Thanks so much for this video! How do you feel about the Touptek M3G179C (2.4µm pixels) with the HAC125 (f/2)? It seems like you get the best of both worlds, but is that really the case?
you can only put 1.25" format cameras on that scope right? You'll get the best bang for buck if you put the largest possible sensor on it you can
​@the_space_koalathank youuuuu
I find that my Celestron C6-A XLT with a hyperstar can take a photo faster than my SvBony 503 70mm f/6 ED with an x.8 reducer/corrector, when both use an SvBony 605cc (IMX 533) camera. The C6 is an f/2 and the 70mm ED is an f/4.8. The C6 has a 300mm focal length and the 70mm ED has a 336mm focal length, both similar. Both have a similar field of view. If I photograph NGC 7000 (North American Nebula), using an SvBony 220 dual band filter, I can capture the same nebulosity in 15 minutes using the C6 that requires 1.5 hours with the 70mm f/6. So, is the C6 better?
what you described is perfectly in line with the content of the presentation and logic: comparing f numbers for speed makes sense only in case the focal length is the same (or in your case, very similar). That is because the f/number is only the ratio of aperture and FL and your FL is the same, so what you're effectively comparing is the physical aperture (diameter). Your 150mm C6 collects roughly 4 times as much light as your refractor
Interesting! Thanks for the video. One remark though, using small pixels with fast telescope is totally ok if you just want to shoot targets that have a small FOV 😅 I use the minicam8 with redcat51 with great results, it allows me to frame smaller targets compared to my apsc sensor. To produce the same image i would have to drizzle and crop with my aps c sensor and loose some photons, it ´s a cheap solution compared to purchasing a 400 mm quintuplet refractor 🎉
you wouldn't be losing any photons if you used the apsc. I personally go for the largest sensor I can and decide later if I want to crop, but I'm glad that this works for you so well
@the_space_koala yes! You are right… Also the aps c is OSC and miniam 8 is mono so there is also a gain of photons without the bayer matrix… Anyway thanks for your answer and CS
Conclusion: Aperture is still king.
always!
Did you dither the backround picture at 5:19 while talking about drizzling?
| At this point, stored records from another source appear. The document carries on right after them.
/-- Entry I3 of 93_implementation_defined.md: BIT(0), PIX(0) and STG(0) are unspecified, the element after each is not;
a result is unspecified in the elements computed from them, and only there. -/
theorem test_unspecified_source :
    after (exec .enc (ops 0#32 0#32 2#32 (keyed 0x80#32 2#16 0#16 { base with bitmem := [(1, true)] })))
      (fun t => bitsOf t 0 2) = some [none, some false] ∧
    after (exec .b2p (ops 0#32 0#32 2#32 { base with bitmem := [(1, true)] }))
      (fun t => pixelsOf t 0 2) = some [none, some 0xFFFFFF#24] ∧
    after (exec .p2b (ops 0#32 0#32 2#32 { base with bitmem := bitsAt [1, 1], pixmem := [(1, 0#24)] }))
      (fun t => bitsOf t 0 2) = some [none, some false] ∧
    after (exec .fpush (shaped 2#16 1#16 { base with pixmem := [(0, 9#24)], stage := [(1, 7#24)] }))
      (fun t => pixelsOf t 0 2) = some [none, some 7#24] := by decide

/-! ### The bus and control: vectors of 95_test_vectors.md, section 2.6 -/

/-- K1, from the host's write on. -/
theorem test_illegal_command : after (runSteps 2 { base with host := [Program.wr .cmd 0x00000005#32] }) statusOf =
    some (0x00050104#32, 0x00000005#32) := by decide
/-- K4 and K4c: a pending error is an interrupt, and clearing DONE leaves it. -/
theorem test_clear_done_keeps_err : after (step { base with
      err := true, errCode := 1#8, errCmd := 0x99#8, doneIE := true, errIE := true, host := [Program.clrDone] })
    (fun t => (readReg t .status, t.irq)) = some (0x00990104#32, true) := by decide
/-- K4d. -/
theorem test_clear_err : after (step { base with
      err := true, errCode := 1#8, errCmd := 0x99#8, errInfo := 0x99#32, errIE := true, host := [Program.clrErr] })
    (fun t => (statusOf t, t.irq)) = some ((0#32, 0#32), false) := by decide
/-- K6. -/
theorem test_width_reserved_bits : after (runSteps 2 { base with
      host := [Program.wr .width 0x12345678#32, Program.rd .width] }) (fun t => t.replies.head?) =
    some (some (.data 0x00005678#32)) := by decide
/-- The example of rule R64. -/
theorem test_bitmem_packing : after (step { base with host := [Program.wrb 0 0x44434241#32] }) (fun t => bitsOf t 0 32) =
    some (known [0, 1, 0, 0, 0, 0, 0, 1, 0, 1, 0, 0, 0, 0, 1, 0, 0, 1, 0, 0, 0, 0, 1, 1, 0, 1, 0, 0, 0, 1, 0, 0]) := by
  decide
/-- BIT(8) = 1, others 0: `RDB 0` = 0x00008000 (section 2.4). -/
theorem test_bitmem_read : after (step { base with
      bitmem := Memory.write (Memory.write [] 0 (List.replicate 32 false)) 8 [true], host := [Program.rdb 0] })
    (fun t => t.replies) = some [.data 0x00008000#32] := by decide
/-- `WRP 0, 0x01ABCDEF` then `RDP 0` = 0x00ABCDEF (section 2.4). -/
theorem test_pixel_word : after (runSteps 2 { base with host := [Program.wrp 0 0x01ABCDEF#32, Program.rdp 0] })
    (fun t => t.replies.head?) = some (some (.data 0x00ABCDEF#32)) := by decide
/-- The bus errors listed in section 2.6, at this HCB's parameters: width, alignment, a reserved register offset, the
first key past KMAX, past BITMEM, past PIXMEM, past STAGE. -/
theorem test_bus_errors :
    [HostInput.read 1 0x000#26, .read 4 0x002#26, .read 4 0x054#26, .read 4 0x104#26, .write 4 0x1000008#26 0#32,
     .write 4 0x2000040#26 0#32, .write 4 0x3000020#26 0#32].map (fun a => faultOf (step { base with host := [a] })) =
    [some .busErrorWidth, some .busErrorMisaligned, some .busErrorUnmapped, some .busErrorUnmapped,
     some .busErrorUnmapped, some .busErrorUnmapped, some .busErrorUnmapped] := by decide
/-- K5, the memory kept. -/
theorem test_soft_reset : after (step { base with
      keylen := 5#16, width := 7#16, err := true, errCode := 1#8, bitmem := bitsAt [1], host := [Program.srst] })
    (fun t => (statusOf t, t.keylen, t.width, t.bitmem)) = some ((0#32, 0#32), 0#16, 0#16, bitsAt [1]) := by decide

/-- `NOP ; WAIT`, one poll before the engine step (rules R86, R187): the first answer has BUSY = 1, the second DONE. -/
theorem test_wait : after (runSteps 3 { flying .nop base with delay := 1, host := [Program.wait, Program.rd .id] })
    (fun t => (t.replies, t.host)) = some ([.data 2#32, .data 1#32], [Program.rd .id]) := by decide
/-- Rule R181: power-on reset while a command is in flight. -/
theorem test_power_on : after (step { flying .sub (ops 0#32 0#32 2#32 base) with
      delay := 1, host := [.powerOn], present := [0], pcap := 4#32, bitmem := bitsAt [1, 0] })
    (fun t => (statusOf t, t.src, t.present, t.bitmem.length, t.inflight)) =
    some ((0#32, 0#32), 0#32, [], 0, none) := by decide

/-! ### Witnesses: for each obligation with hypotheses, a state that meets them, clause by clause -/

theorem engineTurn_alone (s : State) (h : s.host = []) : engineTurn s := by
  intro a rest hh; rw [h] at hh; cases hh

theorem base_inv : base.Inv :=
  ⟨⟨by decide, by decide, by decide, by decide, by decide, by decide⟩, ⟨by decide, by decide, by decide, by decide⟩,
    ⟨by decide, by decide, by decide⟩⟩

theorem witness_StepRunsTheDecodedCommand :
    ∃ s w i, s.inflight = some w ∧ engineTurn s ∧ decode w = .ok i :=
  ⟨flying .merge base, _, .merge, rfl, engineTurn_alone _ rfl, by rfl⟩
/-- The other way the engine's turn comes: an exempt access waits and none is due. -/
theorem witness_engineTurn_exempt_waiting :
    engineTurn { flying .sub base with host := [Program.rd .status], delay := 0 } := fun _ _ _ => .inr rfl
theorem witness_IllegalWordRaisesIllegalCmd :
    ∃ s w e, s.inflight = some w ∧ engineTurn s ∧ decode w = .error e :=
  ⟨{ base with inflight := some 0x00000105#32 }, _, .reservedBitsSet, rfl, engineTurn_alone _ rfl, by rfl⟩
theorem witness_CmdWrite_discarded : ∃ (s : State) (w : Word), s.host = [.write 4 0x010#26 w] ∧ s.inflight = none ∧
    s.err = true := ⟨{ base with err := true, host := [.write 4 0x010#26 1#32] }, _, rfl, rfl, rfl⟩
theorem witness_CmdWrite_accepted : ∃ (s : State) (w : Word), s.host = [.write 4 0x010#26 w] ∧ s.inflight = none ∧
    s.err = false := ⟨{ base with host := [.write 4 0x010#26 0xFFFFFFFF#32] }, _, rfl, rfl, rfl⟩
theorem witness_CmdWrite_held : ∃ (s : State) (w w' : Word), s.host = [.write 4 0x010#26 w] ∧ s.inflight = some w' :=
  ⟨{ flying .fclr base with host := [.write 4 0x010#26 1#32] }, _, _, rfl, rfl⟩
theorem witness_IssuedCommandIsRun : ∃ (s : State) (i : Instr), s.inflight = none ∧ s.err = false ∧
    s.host = [.write 4 0x010#26 (encode i)] := ⟨{ base with host := [Program.command .enc] }, .enc, rfl, rfl, rfl⟩
theorem witness_PendingErrorDiscardsEveryCommand : ∃ (ws : List Word) (s : State), s.inflight = none ∧ s.err = true ∧
    s.host = ws.map (fun w => HostInput.write 4 0x010#26 w) :=
  ⟨[1#32, 0xFF#32], { base with err := true, host := [.write 4 0x010#26 1#32, .write 4 0x010#26 0xFF#32] }, rfl, rfl, rfl⟩
theorem witness_PendingErrorStaysUntilItIsCleared : ∃ s t : State, s.Inv ∧ s.err = true ∧ step s = .next t :=
  ⟨{ base with err := true, errCode := 8#8, host := [Program.rd .status] }, _,
    ⟨⟨by decide, by decide, by decide, by decide, by decide, by decide⟩, ⟨by decide, by decide, by decide, by decide⟩,
      ⟨by decide, by decide, by decide⟩⟩, rfl, rfl⟩
/-- The three inputs that end a pending error, in states of the invariant (rule R165). -/
theorem witness_clearsError : clearsError Program.clrErr ∧ clearsError Program.srst ∧ clearsError .powerOn :=
  ⟨.inl ⟨4#32, rfl, by decide⟩, .inr (.inl ⟨1#32, rfl, by decide⟩), .inr (.inr rfl)⟩
/-- A WAIT on an idle block, due while BUSY = 1, and waiting for the engine. -/
theorem witness_Wait : ∃ s u v : State, s.host = [.wait] ∧ s.inflight = none ∧ hostTurn s .wait ∧
    u.host = [.wait] ∧ u.inflight ≠ none ∧ hostTurn u .wait ∧ v.host = [.wait] ∧ engineTurn v :=
  ⟨{ base with host := [.wait] }, { flying .nop base with host := [.wait], delay := 1 },
    { flying .nop base with host := [.wait] }, rfl, rfl, .inl rfl, rfl, by decide, .inr ⟨rfl, by decide⟩, rfl,
    fun _ _ _ => .inr rfl⟩
theorem witness_HeldAccessWaitsForTheCommand : ∃ (s : State) (w : Word) (a : HostInput) (rest : List HostInput),
    s.inflight = some w ∧ s.host = a :: rest ∧ exempt s.params a = false :=
  ⟨{ flying .b2p base with host := [Program.rd .olen], delay := 7 }, _, _, _, rfl, rfl, by decide⟩
theorem witness_CommandInFlightEnds : ∃ (s : State) (w : Word), s.inflight = some w ∧ s.delay = 2 :=
  ⟨{ flying .nop base with delay := 2, host := [Program.rd .id, Program.rd .ctrl] }, _, rfl, rfl⟩
theorem witness_IdleBlockDoesNothing : ∃ s : State, s.inflight = none ∧ s.host = [] := ⟨base, rfl, rfl⟩
theorem witness_SubstMapsPairs : ∃ (l : List Bool) (j : Nat) (a b x y : Bool),
    (a, b, x, y) ∈ [(false, false, true, true), (false, true, true, false), (true, false, false, true),
      (true, true, false, false)] ∧ l[2 * j]? = some a ∧ l[2 * j + 1]? = some b :=
  ⟨[true, false, true, true, false], 1, true, true, false, false, by decide, rfl, rfl⟩
/-- W1. -/
theorem test_substitution_table : subst (digits [0, 0, 0, 1, 1, 0, 1, 1]) = digits [1, 1, 1, 0, 0, 1, 0, 0] := by decide
theorem witness_SubstComplements : ∃ (l : List Bool) (i : Nat), i < 2 * (l.length / 2) := ⟨[true, false, true], 1, by decide⟩

theorem witness_Sub_range_source : small.nb < (ops 0#32 63#32 2#32 base).src.toNat + (2#32 : Word).toNat := by decide
theorem witness_Sub_range_destination : (0#32 : Word).toNat + (4#32 : Word).toNat ≤ small.nb ∧
    small.nb < (61#32 : Word).toNat + 2 * ((4#32 : Word).toNat / 2) := by decide
theorem witness_Sub_overlap : ∃ s : State, s.src.toNat + s.len.toNat ≤ s.params.nb ∧
    s.dst.toNat + 2 * (s.len.toNat / 2) ≤ s.params.nb ∧ 0 < 2 * (s.len.toNat / 2) ∧ s.src.toNat < s.dst.toNat ∧
    s.dst.toNat < s.src.toNat + s.len.toNat := ⟨ops 3#32 0#32 4#32 base, by decide⟩
/-- Both ranges end at NB (S7), the edge of the destination outside the source (S11), and no bit at all (S9, S13). -/
theorem witness_layoutOk :
    layoutOk (ops 60#32 59#32 5#32 base) 0 ∧ layoutOk (ops 60#32 0#32 5#32 base) 4 ∧
    layoutOk (ops 8#32 0#32 8#32 base) 8 ∧ layoutOk (ops 0#32 64#32 0#32 base) 0 ∧ layoutOk (ops 1#32 0#32 1#32 base) 0 := by
  unfold layoutOk; decide
/-- KEYLEN 0 and above KMAX, a phase at KEYLEN, and the legal edges `L = KMAX`, `P = L - 1` and `L = 1` (X4 to X9). -/
theorem witness_key_clauses :
    (keyed 0#32 0#16 0#16 base).keylen.toNat = 0 ∧ small.kmax < (keyed 0#32 33#16 0#16 base).keylen.toNat ∧
    (1 ≤ (keyed 0#32 3#16 3#16 base).keylen.toNat ∧ (keyed 0#32 3#16 3#16 base).keylen.toNat ≤ small.kmax ∧
      (keyed 0#32 3#16 3#16 base).keylen.toNat ≤ (keyed 0#32 3#16 3#16 base).kphase.toNat) ∧
    keyOk (keyed 0#32 32#16 31#16 base) ∧ keyOk (keyed 0#32 1#16 0#16 base) := by unfold keyOk; decide
/-- The success clause of XOR, ENC and DEC together. -/
theorem witness_keyed_success : ∃ s : State, keyOk s ∧ layoutOk s s.len.toNat ∧ layoutOk s (2 * (s.len.toNat / 2)) :=
  ⟨ops 32#32 0#32 32#32 (keyed 0xAA#32 8#16 7#16 base), by unfold keyOk layoutOk; decide⟩
/-- The clauses of B2P: past the source, past the destination, both ranges ending at the end of their memory. -/
theorem witness_B2p_clauses :
    (small.nb < (63#32 : Word).toNat + (2#32 : Word).toNat) ∧
    ((62#32 : Word).toNat + (2#32 : Word).toNat ≤ small.nb ∧ small.np < (15#32 : Word).toNat + (2#32 : Word).toNat) ∧
    ((62#32 : Word).toNat + (2#32 : Word).toNat ≤ small.nb ∧ (14#32 : Word).toNat + (2#32 : Word).toNat ≤ small.np) := by decide
/-- The clauses of P2B. -/
theorem witness_P2b_clauses :
    (small.np < (15#32 : Word).toNat + (2#32 : Word).toNat) ∧
    ((14#32 : Word).toNat + (2#32 : Word).toNat ≤ small.np ∧ small.nb < (63#32 : Word).toNat + (2#32 : Word).toNat) ∧
    ((14#32 : Word).toNat + (2#32 : Word).toNat ≤ small.np ∧ (62#32 : Word).toNat + (2#32 : Word).toNat ≤ small.nb) := by decide
/-- `N` and the capacity for `LEN = 16 = NP`: C = 3 pads past PIXMEM (as C4), C = 4 ends at NP, and `LEN = 17` is past it. -/
theorem witness_Split_clauses :
    (16 ≤ 6 * 3 ∧ (∀ k, 16 ≤ k * 3 → 6 ≤ k) ∧ small.np < 6 * 3) ∧
    (16 ≤ 4 * 4 ∧ (∀ k, 16 ≤ k * 4 → 4 ≤ k) ∧ 4 * 4 ≤ small.np) ∧ small.np < 17 ∧
    (shaped 0#16 5#16 base).width.toNat * (shaped 0#16 5#16 base).height.toNat = 0 := by
  refine ⟨⟨by decide, fun k h => by omega, by decide⟩, ⟨by decide, fun k h => by omega, by decide⟩, by decide, by decide⟩
/-- FPUSH: C = 0, C above CMAX, another capacity latched, the slot past NP, a duplicate, and the last slot free. -/
theorem witness_Fpush_clauses :
    small.cmax < (shaped 3#16 3#16 base).capacity ∧ (shaped 0#16 3#16 base).capacity = 0 ∧
    (let s := shaped 2#16 2#16 { base with pcap := 3#32 }; s.pcap ≠ 0#32 ∧ s.capacity ≠ s.pcap.toNat) ∧
    (let s := shaped 2#16 2#16 { base with fidx := 4#32 }; s.pcap = 0#32 ∧ small.np < (s.fidx.toNat + 1) * s.capacity) ∧
    (let s := shaped 2#16 2#16 { base with fidx := 3#32, pcap := 4#32, present := [3] };
      s.capacity = s.pcap.toNat ∧ (s.fidx.toNat + 1) * s.capacity ≤ small.np ∧ s.fidx.toNat ∈ s.present) ∧
    (let s := shaped 2#16 4#16 { base with fidx := 1#32, pcap := 8#32, present := [0] };
      s.capacity ≤ small.cmax ∧ s.capacity = s.pcap.toNat ∧ (s.fidx.toNat + 1) * s.capacity ≤ small.np ∧
      s.fidx.toNat ∉ s.present) := by decide
/-- MERGE: no frame (N = 0), frames 0 and 2 (N = 3, the absent 1), frames 0, 1 (N = 2, none absent). -/
theorem witness_Merge_clauses :
    ((0 : Nat) = 0 ∧ base.present = []) ∧
    (2 ∈ [0, 2] ∧ (∀ f ∈ [0, 2], f ≤ 2) ∧ 1 < 3 ∧ 1 ∉ [0, 2] ∧ (∀ f, f < 1 → f ∈ [0, 2])) ∧
    (1 ∈ [0, 1] ∧ (∀ f ∈ [0, 1], f ≤ 1) ∧ (∀ f, f < 2 → f ∈ [0, 1])) := by decide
If you did that on putpose, is a genious easter egg! 😂
I believe it's just a glitch... umm... I mean yeah it's totally an easter egg I did on purpose!! :D
I feel this is a dumb question, but why don't you make the object images the same size by just adjusting the magnification?
if you digitally change the magnification of an image you are not actually adding more detail (improving the resolution), but you're distributing the same amount of data over more pixels. You'll notice this if you take an image and you blow it up like 100x - the whole thing becomes pixelated. That is an exaggerated example of what happens everytime
I'm learning so much!!!
Nice explanation as always
This informative channel is so dedicated that every amateur astronomer must learn. I really appreciate your perfectly organized efforts.
Thanks for the kind words, I appreciate it